FakeRadar: Probing Forgery Outliers to Detect Unknown Deepfake Videos¶

Conference: ICCV 2025 arXiv: 2512.14601 Code: N/A Area: AI Security Keywords: Deepfake Detection, Cross-Domain Generalization, Outlier Probing, Contrastive Learning, CLIP

TL;DR¶

This paper proposes FakeRadar, a deepfake video detection framework that actively generates outlier samples simulating unknown forgeries in the feature space via Forgery Outlier Probing, and designs an Outlier-Guided Tri-Training strategy with three-class optimization (Real/Fake/Outlier).
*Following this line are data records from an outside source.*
-- ==== Sys2Proof/Decode.lean ====
section
/-! DEFINITION. Decoding of the wire formats of spec 30, and the encoder. -/

namespace Sys2Proof

/-- One unit on the wires, tagged with the format that its position gives it (30 R80, R96): the same eight bits
mean different things as an address byte, a command byte and a payload byte. -/
inductive Token where
  /-- FT: SDA changes to this level while SCL is high; `false` is START (S or Sr), `true` is STOP (30 R92). -/
  | condition (sda : Bool)
  /-- FA: an address byte (30 R81). -/
  | fa (b : Byte)
  /-- FC: a command byte (30 R84). -/
  | fc (b : Byte)
  /-- FP: a payload byte (30 R86). -/
  | fp (b : Byte)
  /-- FR: a byte read from the block and the level M of the master's answer (30 R83). -/
  | fr (m : Bool)
  /-- FH: a header block received (30 R87, R88). -/
  | fh (w : BitVec 10)
  /-- FB: a data block received (30 R87). -/
  | fb (w : BitVec 10)
  /-- FB: a block on the wire while this block transmits (30 R87). -/
  | fbSent (w : BitVec 10)
  /-- FS: a low pulse measured in IDLE (30 R90). -/
  | pulseIdle (l : BitVec 16)
  /-- FS: a low pulse measured in a frame (30 R90). -/
  | pulseFrame (l : BitVec 16)
  /-- FS: the fall that opens bit 9 of an owned block (41 R151). -/
  | ackSlot
  /-- FS: a symbol this block sends, its low time and its whole time in jiffies (30 R91). -/
  | sent (low total : Nat)
  deriving DecidableEq, Repr

/-- Why a word is no instruction. -/
inductive DecodeError where
  /-- There is nothing to decode. -/
  | nothing
  /-- A command that takes no payload byte is followed by one (44 R243); each byte is decoded on its own. -/
  | payloadNotTaken
  /-- A low pulse shorter than a START, in IDLE: noise (30 R90). -/
  | noise
  /-- A low pulse of T_TIMEOUT or more, in IDLE: a wedged bus (30 R90). -/
  | wedgedBus
  /-- A symbol time that the block never sends (30 R91). -/
  | unknownSymbol
  /-- A transaction for another slave (30 R94). -/
  | otherSlave
  /-- A sequence of units that is no row of the table. -/
  | noInstruction
  deriving DecidableEq, Repr

/-- An address byte (30 R81): R chooses the row. -/
def decodeAddress (b : Byte) : Instr :=
  if Machine.readBitOf b then .addrRead (Machine.addressOf b) else .addrWrite (Machine.addressOf b)

/-- A command byte: each of the 256 values is one of the ten commands or reserved (30 R85, R93, R99). An action's byte is
the action without its payload byte (44 R242, R244). -/
def decodeCommand (b : Byte) : Instr :=
  if b = Machine.codeLoadId then .loadId
  else if b = Machine.codeLoadAddr then .loadAddr
  else if b = Machine.codeLoadTaken then .loadTaken
  else if b = Machine.codeLoadLength then .loadLength
  else if b = Machine.codeLoadBuffer then .loadBuffer
  else if b = Machine.codeSetAddr then .setAddr none
  else if b = Machine.codeStage then .stage none
  else if b = Machine.codeCecSend then .cecSend none
  else if b = Machine.codeMonitorToggle then .monitorToggle none
  else if b = Machine.codeSoftReset then .softReset none
  else .reservedCommand b

/-- Payload byte number `n` after command byte `cmd` (44 R243): every payload byte of STAGE, the first one of the
other actions, and otherwise the plain PAYLOAD_BYTE. -/
def decodePayload (cmd : Byte) (n : BitVec 5) (p : Byte) : Instr :=
  if cmd = Machine.codeStage then .stage (some p)
  else if n = 1#5 then
    if cmd = Machine.codeSetAddr then .setAddr (some p)
    else if cmd = Machine.codeCecSend then .cecSend (some p)
    else if cmd = Machine.codeMonitorToggle then .monitorToggle (some p)
    else if cmd = Machine.codeSoftReset then .softReset (some p)
    else .payloadByte p
  else .payloadByte p

/-- A received header block (30 R88): a header with E = 1 and S = D is a ping. -/
def decodeHeader (w : BitVec 10) : Instr :=
  let b := Machine.blockData w
  if Machine.blockEom w && Machine.sourceOf b == Machine.destinationOf b then
    .cecPing (Machine.destinationOf b) (Machine.blockAck w)
  else .cecHeaderBlock (Machine.sourceOf b) (Machine.destinationOf b) (Machine.blockEom w) (Machine.blockAck w)

/-- A symbol this block sends (30 R91), by its low time and its whole time. -/
def decodeSent (c : Config) (low total : Nat) : Except DecodeError Instr :=
  if low = c.tStartLow ∧ total = c.tStartTotal then .ok .cecStartTx
  else if low = c.t1Low ∧ total = c.tBit then .ok .cecBit1Tx
  else if low = c.t0Low ∧ total = c.tBit then .ok .cecBit0Tx
  else .error .unknownSymbol

/-- What follows the command byte in a pseudo-instruction that reads `n` bytes (30 R98):
`Sr R(x)`, the bytes, all ACKed but the last, and `P`. DESIGN CHOICE (log 31): 30 R98 lets `P S` stand for `Sr` with the
same result; the pseudo-instruction has the one spelling with `Sr` here, and `P S` is read as two transactions. -/
def readTail (c : Config) (n : Nat) : List Token :=
  .condition false :: .fa (Machine.addressByte c.i2cAddr true) ::
    (List.replicate (n - 1) (.fr false) ++ [.fr true, .condition true])

/-- What follows the staged bytes in `SEND` (30 R98): `P`, then `S W(x) 85 00 P`. -/
def sendTail (c : Config) : List Token :=
  [.condition true, .condition false, .fa (Machine.addressByte c.i2cAddr false), .fc Machine.codeCecSend, .fp 0x00#8,
    .condition true]

/-- The payload bytes a list of units begins with. -/
def leadingPayloads : List Token → List Byte
  | .fp b :: ts => b :: leadingPayloads ts
  | _ => []

/-- `SEND` of these bytes, or `PING a` when it is the one byte `a‖a` (30 R98). -/
def sendInstr : List Byte → Instr
  | [b] => if Machine.sourceOf b = Machine.destinationOf b then .pingA (Machine.destinationOf b) else .send [b]
  | bs => .send bs

/-- The units after `S W(x) cmd`, read as one of the pseudo-instructions of 30 R98, a reading one spelled with `Sr`
(log 31). -/
def decodeTransaction (c : Config) (cmd : Byte) (rest : List Token) : Except DecodeError Instr :=
  if cmd = Machine.codeLoadId then
    if rest = readTail c 5 then .ok .readId else .error .noInstruction
  else if cmd = Machine.codeLoadAddr then
    if rest = readTail c 1 then .ok .getAddr else .error .noInstruction
  else if cmd = Machine.codeLoadTaken then
    if rest = readTail c 2 then .ok .getTaken else .error .noInstruction
  else if cmd = Machine.codeLoadLength then
    if rest = readTail c 1 then .ok .getLength else .error .noInstruction
  else if cmd = Machine.codeLoadBuffer then
    let n := rest.length - 3
    if rest = readTail c n ∧ 1 ≤ n ∧ n ≤ c.bufCap then .ok (.getBuffer n) else .error .noInstruction
  else if cmd = Machine.codeSetAddr then
    match rest with
    | [.fp p, .condition true] =>
      if p.toNat < 16 then .ok (.setAddrA (Machine.lowNibble p)) else .error .noInstruction
    | _ => .error .noInstruction
  else if cmd = Machine.codeStage then
    let bs := leadingPayloads rest
    if rest = bs.map Token.fp ++ sendTail c ∧ 1 ≤ bs.length ∧ bs.length ≤ c.bufCap then .ok (sendInstr bs)
    else .error .noInstruction
  else if cmd = Machine.codeMonitorToggle then
    if rest = [.fp 0x00#8, .condition true] then .ok .monitor else .error .noInstruction
  else if cmd = Machine.codeSoftReset then
    if rest = [.fp 0x00#8, .condition true] then .ok .reset else .error .noInstruction
  else .error .noInstruction

/-- The decoder: total on every sequence of units (30 R99), rejecting by name. -/
def decode (c : Config) : List Token → Except DecodeError Instr
  | [] => .error .nothing
  | [.condition sda] => .ok (if sda then .i2cStop else .i2cStart)
  | [.fa b] => .ok (decodeAddress b)
  | [.fc b] => .ok (decodeCommand b)
  | [.fc b, .fp p] => if Machine.isAction b then .ok (decodePayload b 1#5 p) else .error .payloadNotTaken
  | [.fp p] => .ok (.payloadByte p)
  | [.fr m] => .ok (.readByte m)
  | [.fh w] => .ok (decodeHeader w)
  | [.fb w] => .ok (.cecDataBlock (Machine.blockData w) (Machine.blockEom w) (Machine.blockAck w))
  | [.fbSent w] => .ok (.cecTxBlock (Machine.blockData w) (Machine.blockEom w) (Machine.blockAck w))
  | [.pulseIdle l] =>
    if l.toNat < c.startMin then .error .noise
    else if l.toNat < c.tTimeout then .ok (.cecStartRx l)
    else .error .wedgedBus
  | [.pulseFrame l] => .ok (.cecBitRx l)
  | [.ackSlot] => .ok .cecAckDrive
  | [.sent low total] => decodeSent c low total
  | .condition false :: .fa a :: .fc cmd :: rest =>
    if a = Machine.addressByte c.i2cAddr false then decodeTransaction c cmd rest else .error .otherSlave
  | _ => .error .noInstruction

/-- The units of the pseudo-instruction `S W(x) cmd …` (30 R98). -/
def transaction (c : Config) (cmd : Byte) (rest : List Token) : List Token :=
  .condition false :: .fa (Machine.addressByte c.i2cAddr false) :: .fc cmd :: rest

/-- The units of an action: its command byte, and the payload byte if it is the row of one (30 R85, R86). -/
def actionUnits (c : Byte) : Option Byte → List Token
  | none => [.fc c]
  | some p => [.fc c, .fp p]

/-- The units of an instruction, from the formats of 30 R80 to R91 and the expansions of 30 R98. -/
def encode (c : Config) : Instr → List Token
  | .loadId => [.fc Machine.codeLoadId]
  | .loadAddr => [.fc Machine.codeLoadAddr]
  | .loadTaken => [.fc Machine.codeLoadTaken]
  | .loadLength => [.fc Machine.codeLoadLength]
  | .loadBuffer => [.fc Machine.codeLoadBuffer]
  | .setAddr p => actionUnits Machine.codeSetAddr p
  | .stage p => actionUnits Machine.codeStage p
  | .cecSend p => actionUnits Machine.codeCecSend p
  | .monitorToggle p => actionUnits Machine.codeMonitorToggle p
  | .softReset p => actionUnits Machine.codeSoftReset p
  | .reservedCommand b => [.fc b]
  | .payloadByte p => [.fp p]
  | .addrWrite a => [.fa (Machine.addressByte a false)]
  | .addrRead a => [.fa (Machine.addressByte a true)]
  | .readByte m => [.fr m]
  | .i2cStart => [.condition false]
  | .i2cStop => [.condition true]
  | .cecHeaderBlock src dst eom ack => [.fh (Machine.blockWord (Machine.headerByte src dst) eom ack)]
  | .cecPing a ack => [.fh (Machine.blockWord (Machine.headerByte a a) true ack)]
  | .cecDataBlock d eom ack => [.fb (Machine.blockWord d eom ack)]
  | .cecTxBlock d eom ack => [.fbSent (Machine.blockWord d eom ack)]
  | .cecStartRx l => [.pulseIdle l]
  | .cecStartTx => [.sent c.tStartLow c.tStartTotal]
  | .cecBitRx l => [.pulseFrame l]
  | .cecBit1Tx => [.sent c.t1Low c.tBit]
  | .cecBit0Tx => [.sent c.t0Low c.tBit]
  | .cecAckDrive => [.ackSlot]
  | .readId => transaction c Machine.codeLoadId (readTail c 5)
  | .getAddr => transaction c Machine.codeLoadAddr (readTail c 1)
  | .getTaken => transaction c Machine.codeLoadTaken (readTail c 2)
  | .getLength => transaction c Machine.codeLoadLength (readTail c 1)
  | .getBuffer n => transaction c Machine.codeLoadBuffer (readTail c n)
  | .setAddrA a => transaction c Machine.codeSetAddr [.fp (0#4 ++ a), .condition true]
  | .send bs => transaction c Machine.codeStage (bs.map Token.fp ++ sendTail c)
  | .pingA a => transaction c Machine.codeStage (.fp (Machine.headerByte a a) :: sendTail c)
  | .monitor => transaction c Machine.codeMonitorToggle [.fp 0x00#8, .condition true]
  | .reset => transaction c Machine.codeSoftReset [.fp 0x00#8, .condition true]

/-- The units of a table word. A row of 8 bits is read as the first data byte of a write transaction (format FC),
an action code with the operand byte 0x00 after it; a longer row is read as a received header block (format FH).
The table has 8-bit rows of other formats too, which no bit tells apart from a command byte (30 R96; log 9). -/
def tableTokens (nbits w : Nat) : List Token :=
  if nbits ≤ 8 then
    let b := BitVec.ofNat 8 w
    if Machine.isAction b then [.fc b, .fp 0x00#8] else [.fc b]
  else [.fh (BitVec.ofNat 10 w)]

/-- The instruction the decoder reads from a table word (log 9). -/
def decodeTableWord (nbits w : Nat) : Option Instr :=
  match decode Config.testVectors (tableTokens nbits w) with
  | .ok i => some i
  | .error _ => none

end Sys2Proof
end

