-- ==== Sys2Proof/Machine/Blocks.lean ====
section
/-! DEFINITION. The rows of ten-bit CEC blocks (spec 41 R143 to R149, 42 R174 to R179) as runs of the symbol events
of the CEC engine, with the quiet time between two events skipped (log 7). -/

namespace Sys2Proof.Machine

/-- The low time that a bit on the wire measures: T_1_LOW for a 1 and T_0_LOW for a 0 (40 R112, R114). -/
def nominalLow (c : Config) (b : Bool) : BitVec 16 := BitVec.ofNat 16 (if b then c.t1Low else c.t0Low)

/-- The rest of an ACK slot this block drives: its drive ends at reach(T_0_LOW) (41 R151). -/
def finishAckDrive (s : State) : Result :=
  if s.cec.ackdrv then
    let q := waitReach s.cfg.t0Low s
    ackDrive false q q
  else .next s

/-- One bit of a received block, which the other devices drive as `b`: the fall, the rest of the ACK drive when this
block makes one, and the rise. The wire is low as long as anyone pulls it (70 R338), so a bit this block drives low
reads 0 whatever the others drive. -/
def receiveSymbol (b : Bool) (s : State) : Result :=
  andThen (cecFall s s) fun f =>
    andThen (finishAckDrive f) fun e =>
      cecRise (nominalLow e.cfg (b && !f.cec.ackdrv)) e e

/-- The ten bits of a received block. -/
def receiveBlock (d : Byte) (eom ack : Bool) (s : State) : Result := feed receiveSymbol (blockBits d eom ack) s

/-- CEC_HEADER_BLOCK (41 R143 to R149). -/
def execCecHeaderBlock (src dst : BitVec 4) (eom ack : Bool) (s : State) : Result :=
  receiveBlock (headerByte src dst) eom ack s

/-- CEC_PING (30 R88, 41 R148): a header block with source = destination and EOM = 1. -/
def execCecPing (a : BitVec 4) (ack : Bool) (s : State) : Result := receiveBlock (headerByte a a) true ack s

/-- CEC_DATA_BLOCK (41 R143, R147, R149). -/
def execCecDataBlock (d : Byte) (eom ack : Bool) (s : State) : Result := receiveBlock d eom ack s

/-- One instant of a transmitted bit, `n` jiffies into it, while the other devices let the wire carry `w`: the wire is
low as long as this block pulls it (70 R338). In any other state of the engine time passes and nothing acts. -/
def transmitInstant (w : Bool) (n : Nat) (s : State) : Result :=
  match s.cec.state with
  | .txBit =>
    let q := waitReach n s
    txBitCycle q.tx.v (w && !q.cec.oe) q q
  | _ => .next s

/-- One bit of a transmitted block: the release at T_1_LOW or T_0_LOW, the read-back at T_SAMPLE, the end at T_BIT
(42 R170). -/
def transmitSymbol (w : Bool) (s : State) : Result :=
  feed (transmitInstant w) [s.cfg.t1Low, s.cfg.tSample, s.cfg.t0Low, s.cfg.tBit] s

/-- CEC_TX_BLOCK (42 R174 to R179): the ten bit periods of the block CEC_BLK, from the state in which its first bit
has started. The bits this block sends are TX_BUF's; the operands are what the other devices let the wire carry. -/
def execCecTxBlock (d : Byte) (eom ack : Bool) (s : State) : Result :=
  feed transmitSymbol (blockBits d eom ack) s

end Sys2Proof.Machine
end

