-- ==== Sys2Proof/Certificates/Slice0/Obligations.lean ====
section
/-! DEFINITION. The statements for the provers. Each is about every state that meets its hypotheses; none is about a
program. "log n" is notes/assumptions/n.md. -/

open Sys2Proof Sys2Proof.Machine

/-! ### Encoding (spec 30) -/

/-- Decoding the encoding of a well-formed instruction gives it back, for every operand its encoding admits (30 R80 to R91,
R98). -/
def Obligations.DecodeInvertsEncode : Prop :=
  ∀ (c : Config) (i : Instr), c.Valid → i.wellFormed c = true → decode c (encode c i) = .ok i

/-- What the decoder accepts is well formed, and has exactly the encoding it was read from, so no unit is dropped. THE MODEL'S
CHOICE: that therefore no two sequences of units are one instruction. 30 R98 lets P S stand for Sr with the same result, so
READ_ID and the GET_ rows have a second spelling in the spec, which the decoder does not read as the instruction (DESIGN
CHOICE, log 31); and of the two rows that R88 and R98 give the units of a ping it answers one (DEDUCED, log 27). -/
def Obligations.EncodeInvertsDecode : Prop :=
  ∀ (c : Config) (ts : List Token) (i : Instr), decode c ts = .ok i → i.wellFormed c = true ∧ encode c i = ts

/-- A few words written out from 30 R81, R85, R88, R90 and R98 decode to the instructions they stand for. -/
def Obligations.SampleWordsDecode : Prop :=
  decode Config.testVectors [.fa 0x54#8] = .ok (.addrWrite 0x2A#7) ∧
  decode Config.testVectors [.fa 0x55#8] = .ok (.addrRead 0x2A#7) ∧
  decode Config.testVectors [.fc 0x02#8] = .ok .loadTaken ∧
  decode Config.testVectors [.fc 0x81#8, .fp 0x04#8] = .ok (.setAddr (some 0x04#8)) ∧
  decode Config.testVectors [.fh 0b0000010000#10] = .ok (.cecHeaderBlock 0x0#4 0x4#4 false false) ∧
  decode Config.testVectors [.fh 0b0100010010#10] = .ok (.cecPing 0x4#4 false) ∧
  decode Config.testVectors [.pulseIdle 355#16] = .ok (.cecStartRx 355#16) ∧
  decode Config.testVectors [.pulseIdle 354#16] = .error .noise ∧
  decode Config.testVectors [.condition false, .fa 0x54#8, .fc 0x86#8, .fp 0x00#8, .condition true] = .ok .monitor

/-- The command code map: each of the 256 command bytes is one of the ten commands or reserved (30 R85, R93, R99). An action's
byte is the action's row without a payload byte (44 R242, R244; that one row has both cycles is log 6). -/
def Obligations.CommandByteMap : Prop :=
  ∀ (c : Config) (b : Byte),
    decode c [.fc b] = .ok (
      if b = 0x00#8 then .loadId
      else if b = 0x01#8 then .loadAddr
      else if b = 0x02#8 then .loadTaken
      else if b = 0x03#8 then .loadLength
      else if b = 0x04#8 then .loadBuffer
      else if b = 0x81#8 then .setAddr none
      else if b = 0x84#8 then .stage none
      else if b = 0x85#8 then .cecSend none
      else if b = 0x86#8 then .monitorToggle none
      else if b = 0x8F#8 then .softReset none
      else .reservedCommand b)

/-! ### State and memory (spec 10, 20) -/

/-- A memory in canonical form is determined by its sixteen bytes: equal contents are equal data. The list form is the
model's choice (log 18). -/
def Obligations.MemoryIsItsBytes : Prop :=
  ∀ m₁ m₂ : Memory, Memory.wf m₁ = true → Memory.wf m₂ = true →
    (∀ a, a < 16 → readMem m₁ a = readMem m₂ a) → m₁ = m₂

/-- The bits of FLAGS (10 R28). -/
def Obligations.FlagsPackTheFlagRegisters : Prop :=
  ∀ s : State,
    (flags s).getLsbD 0 = false ∧ (flags s).getLsbD 1 = s.cec.lastbit ∧ (flags s).getLsbD 2 = s.cec.ackpend ∧
    (flags s).getLsbD 3 = s.i2c.rw ∧ (flags s).getLsbD 4 = s.shared.monitor ∧ (flags s).getLsbD 5 = s.cec.own ∧
    (flags s).getLsbD 6 = false ∧ (flags s).getLsbD 7 = false

/-! ### Edges, synchronisers and the timer (spec 10 R40, 40, 45) -/

/-- The strobes of one cycle: what I2C_START and I2C_STOP are (45 R271, R272), and which exclude each other (45 R276). -/
def Obligations.StrobesAreExclusive : Prop :=
  (∀ s : State,
    (i2cStartStrobe s = true ↔
      s.sync.scl.p = true ∧ s.sync.scl.s2 = true ∧ s.sync.sda.p = true ∧ s.sync.sda.s2 = false) ∧
    (i2cStopStrobe s = true ↔
      s.sync.scl.p = true ∧ s.sync.scl.s2 = true ∧ s.sync.sda.p = false ∧ s.sync.sda.s2 = true) ∧
    ¬(s.sync.scl.rise = true ∧ s.sync.scl.fall = true) ∧ ¬(s.sync.sda.rise = true ∧ s.sync.sda.fall = true) ∧
    ¬(s.sync.cec.rise = true ∧ s.sync.cec.fall = true) ∧
    ¬(i2cStartStrobe s = true ∧ i2cStopStrobe s = true) ∧
    ¬(i2cStartStrobe s = true ∧ (s.sync.scl.rise = true ∨ s.sync.scl.fall = true)) ∧
    ¬(i2cStopStrobe s = true ∧ (s.sync.scl.rise = true ∨ s.sync.scl.fall = true))) ∧
  (∃ s : State, i2cStartStrobe s = true ∧ s.sync.cec.fall = true) ∧
  (∃ s : State, s.sync.scl.rise = true ∧ s.sync.cec.rise = true)
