/-! ### `frame_init()` (41 R142) -/

@[simp] theorem frameInit_cfg (s : State) : (frameInit s).cfg = s.cfg := rfl
@[simp] theorem frameInit_shared (s : State) : (frameInit s).shared = s.shared := rfl
@[simp] theorem frameInit_win (s : State) : (frameInit s).win = s.win := rfl
@[simp] theorem frameInit_timer (s : State) : (frameInit s).timer = s.timer := rfl
@[simp] theorem frameInit_cec (s : State) : (frameInit s).cec = 
      { s.cec with
        state := .rxWho, bit := 0#4, blk := 0#5, shift := 0#8, eom := false, keep := false, own := false,
        ackpend := false, ackdrv := false } := rfl
@[simp] theorem frameInit_tx (s : State) : (frameInit s).tx = s.tx := rfl
@[simp] theorem frameInit_i2c (s : State) : (frameInit s).i2c = s.i2c := rfl
@[simp] theorem frameInit_sync (s : State) : (frameInit s).sync = s.sync := rfl
@[simp] theorem frameInit_env (s : State) : (frameInit s).env = s.env := rfl

/-! ### `ack_drive_start()` (41 R151) -/

@[simp] theorem ackDriveStart_cfg (s : State) : (ackDriveStart s).cfg = s.cfg := rfl
@[simp] theorem ackDriveStart_shared (s : State) : (ackDriveStart s).shared = s.shared := rfl
@[simp] theorem ackDriveStart_win (s : State) : (ackDriveStart s).win = s.win := rfl
@[simp] theorem ackDriveStart_timer (s : State) : (ackDriveStart s).timer = { t := 0#16, pre := 0#16 } := rfl
@[simp] theorem ackDriveStart_cec (s : State) : (ackDriveStart s).cec = { s.cec with oe := true, ackdrv := true, ackpend := false } := rfl
@[simp] theorem ackDriveStart_tx (s : State) : (ackDriveStart s).tx = s.tx := rfl
@[simp] theorem ackDriveStart_i2c (s : State) : (ackDriveStart s).i2c = s.i2c := rfl
@[simp] theorem ackDriveStart_sync (s : State) : (ackDriveStart s).sync = s.sync := rfl
@[simp] theorem ackDriveStart_env (s : State) : (ackDriveStart s).env = s.env := rfl

/-! ### `ack_drive_end()` (41 R151) -/

@[simp] theorem ackDriveEnd_cfg (s : State) : (ackDriveEnd s).cfg = s.cfg := rfl
@[simp] theorem ackDriveEnd_shared (s : State) : (ackDriveEnd s).shared = s.shared := rfl
@[simp] theorem ackDriveEnd_win (s : State) : (ackDriveEnd s).win = s.win := rfl
@[simp] theorem ackDriveEnd_timer (s : State) : (ackDriveEnd s).timer = s.timer := rfl
@[simp] theorem ackDriveEnd_cec (s : State) : (ackDriveEnd s).cec = { s.cec with oe := false, ackdrv := false } := rfl
@[simp] theorem ackDriveEnd_tx (s : State) : (ackDriveEnd s).tx = s.tx := rfl
@[simp] theorem ackDriveEnd_i2c (s : State) : (ackDriveEnd s).i2c = s.i2c := rfl
@[simp] theorem ackDriveEnd_sync (s : State) : (ackDriveEnd s).sync = s.sync := rfl
@[simp] theorem ackDriveEnd_env (s : State) : (ackDriveEnd s).env = s.env := rfl

/-! ### The release of the CEC line (40 R114) -/

@[simp] theorem releaseCec_cfg (s : State) : (releaseCec s).cfg = s.cfg := rfl
@[simp] theorem releaseCec_shared (s : State) : (releaseCec s).shared = s.shared := rfl
@[simp] theorem releaseCec_win (s : State) : (releaseCec s).win = s.win := rfl
@[simp] theorem releaseCec_timer (s : State) : (releaseCec s).timer = s.timer := rfl
@[simp] theorem releaseCec_cec (s : State) : (releaseCec s).cec = { s.cec with oe := false } := rfl
@[simp] theorem releaseCec_tx (s : State) : (releaseCec s).tx = s.tx := rfl
@[simp] theorem releaseCec_i2c (s : State) : (releaseCec s).i2c = s.i2c := rfl
@[simp] theorem releaseCec_sync (s : State) : (releaseCec s).sync = s.sync := rfl
@[simp] theorem releaseCec_env (s : State) : (releaseCec s).env = s.env := rfl

/-! ### SOFT_RESET (44 R255) -/

@[simp] theorem softResetRegisters_cfg (s : State) : (softResetRegisters s).cfg = s.cfg := rfl
@[simp] theorem softResetRegisters_shared (s : State) : (softResetRegisters s).shared = (State.resetWith s.cfg).shared := rfl
@[simp] theorem softResetRegisters_win (s : State) : (softResetRegisters s).win = (State.resetWith s.cfg).win := rfl
@[simp] theorem softResetRegisters_timer (s : State) : (softResetRegisters s).timer = (State.resetWith s.cfg).timer := rfl
@[simp] theorem softResetRegisters_cec (s : State) : (softResetRegisters s).cec = (State.resetWith s.cfg).cec := rfl
@[simp] theorem softResetRegisters_tx (s : State) : (softResetRegisters s).tx = (State.resetWith s.cfg).tx := rfl
@[simp] theorem softResetRegisters_i2c (s : State) : (softResetRegisters s).i2c = s.i2c := rfl
@[simp] theorem softResetRegisters_sync (s : State) : (softResetRegisters s).sync = s.sync := rfl
@[simp] theorem softResetRegisters_env (s : State) : (softResetRegisters s).env = s.env := rfl

/-! ### Reset (70 R330) -/

@[simp] theorem hardReset_cfg (s : State) : (hardReset s).cfg = s.cfg := rfl
@[simp] theorem hardReset_shared (s : State) : (hardReset s).shared = (State.resetWith s.cfg).shared := rfl
@[simp] theorem hardReset_win (s : State) : (hardReset s).win = (State.resetWith s.cfg).win := rfl
@[simp] theorem hardReset_timer (s : State) : (hardReset s).timer = (State.resetWith s.cfg).timer := rfl
@[simp] theorem hardReset_cec (s : State) : (hardReset s).cec = (State.resetWith s.cfg).cec := rfl
@[simp] theorem hardReset_tx (s : State) : (hardReset s).tx = (State.resetWith s.cfg).tx := rfl
@[simp] theorem hardReset_i2c (s : State) : (hardReset s).i2c = (State.resetWith s.cfg).i2c := rfl
@[simp] theorem hardReset_sync (s : State) : (hardReset s).sync = (State.resetWith s.cfg).sync := rfl
@[simp] theorem hardReset_env (s : State) : (hardReset s).env = nextEnv s := rfl

end Sys2Proof.Machine
end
FakeRadar significantly outperforms existing methods on cross-dataset and cross-manipulation evaluations.

Background & Motivation¶

Background: Deepfake technology has advanced rapidly, producing highly realistic face-manipulated videos, prompting a large body of detection work at both image and video levels.
Limitations of Prior Work: Existing methods rely on specific forgery artifacts (boundary inconsistencies, blinking anomalies, texture irregularities, etc.) and are effective only against known forgery types, with severely degraded generalization when facing novel generative techniques (e.g., diffusion models).
Key Challenge: Real faces form compact, dense distributions in feature space, while forged faces form sparse, scattered clusters due to diverse manipulation types — classifiers trained on known forgery patterns cannot cover the space of unknown ones.
Key Insight: The paradigm shifts from "passively learning known forgery patterns" to "actively probing unknown forgery regions," analogous to a radar system scanning for unknown targets via spectrum analysis.
Core Idea: Leveraging the deep feature priors of CLIP pre-trained models, the method "pre-explores" regions in feature space where unknown forgeries may emerge through dynamic sub-cluster modeling and cluster-conditioned outlier generation.

Method¶

Overall Architecture¶

FakeRadar builds upon a frozen CLIP ViT-B/16 backbone with ST-Adapters inserted for parameter-efficient fine-tuning. It comprises two core components: (1) Forgery Outlier Probing (FOP), which generates outlier samples simulating unknown forgeries in feature space; and (2) Outlier-Guided Tri-Training (OGTT), which jointly optimizes the model via three-class classification (Real/Fake/Outlier), merging Fake and Outlier into a single "forgery" class at inference.

Key Designs¶

Forgery Outlier Probing (FOP):
- Function: Models the feature-space distribution of training samples at fine granularity and generates outlier samples near sub-cluster boundaries to simulate unknown forgeries.
- Mechanism:
  - Dynamic Sub-Cluster Modeling: Treats real faces and each of the four forgery types as independent classes. A main clustering network learns soft assignments over a GMM distribution, aligned with GMM responsibilities via KL divergence loss \(\mathcal{L}_{main} = \sum_i KL(\mathbf{r}_i \| \mathbf{r}_i^E)\). A sub-cluster network attempts to split each cluster into two sub-clusters, using the Hastings ratio \(H_s\) to decide split/merge operations.
  - Cluster-Conditioned Outlier Generation: Outliers \(\mathcal{V}_k\) are sampled from the \(\varepsilon\)-likelihood region of sub-cluster distributions, conditioned on their probability density under the sub-cluster Gaussian being below threshold \(\varepsilon\), placing them near cluster boundaries.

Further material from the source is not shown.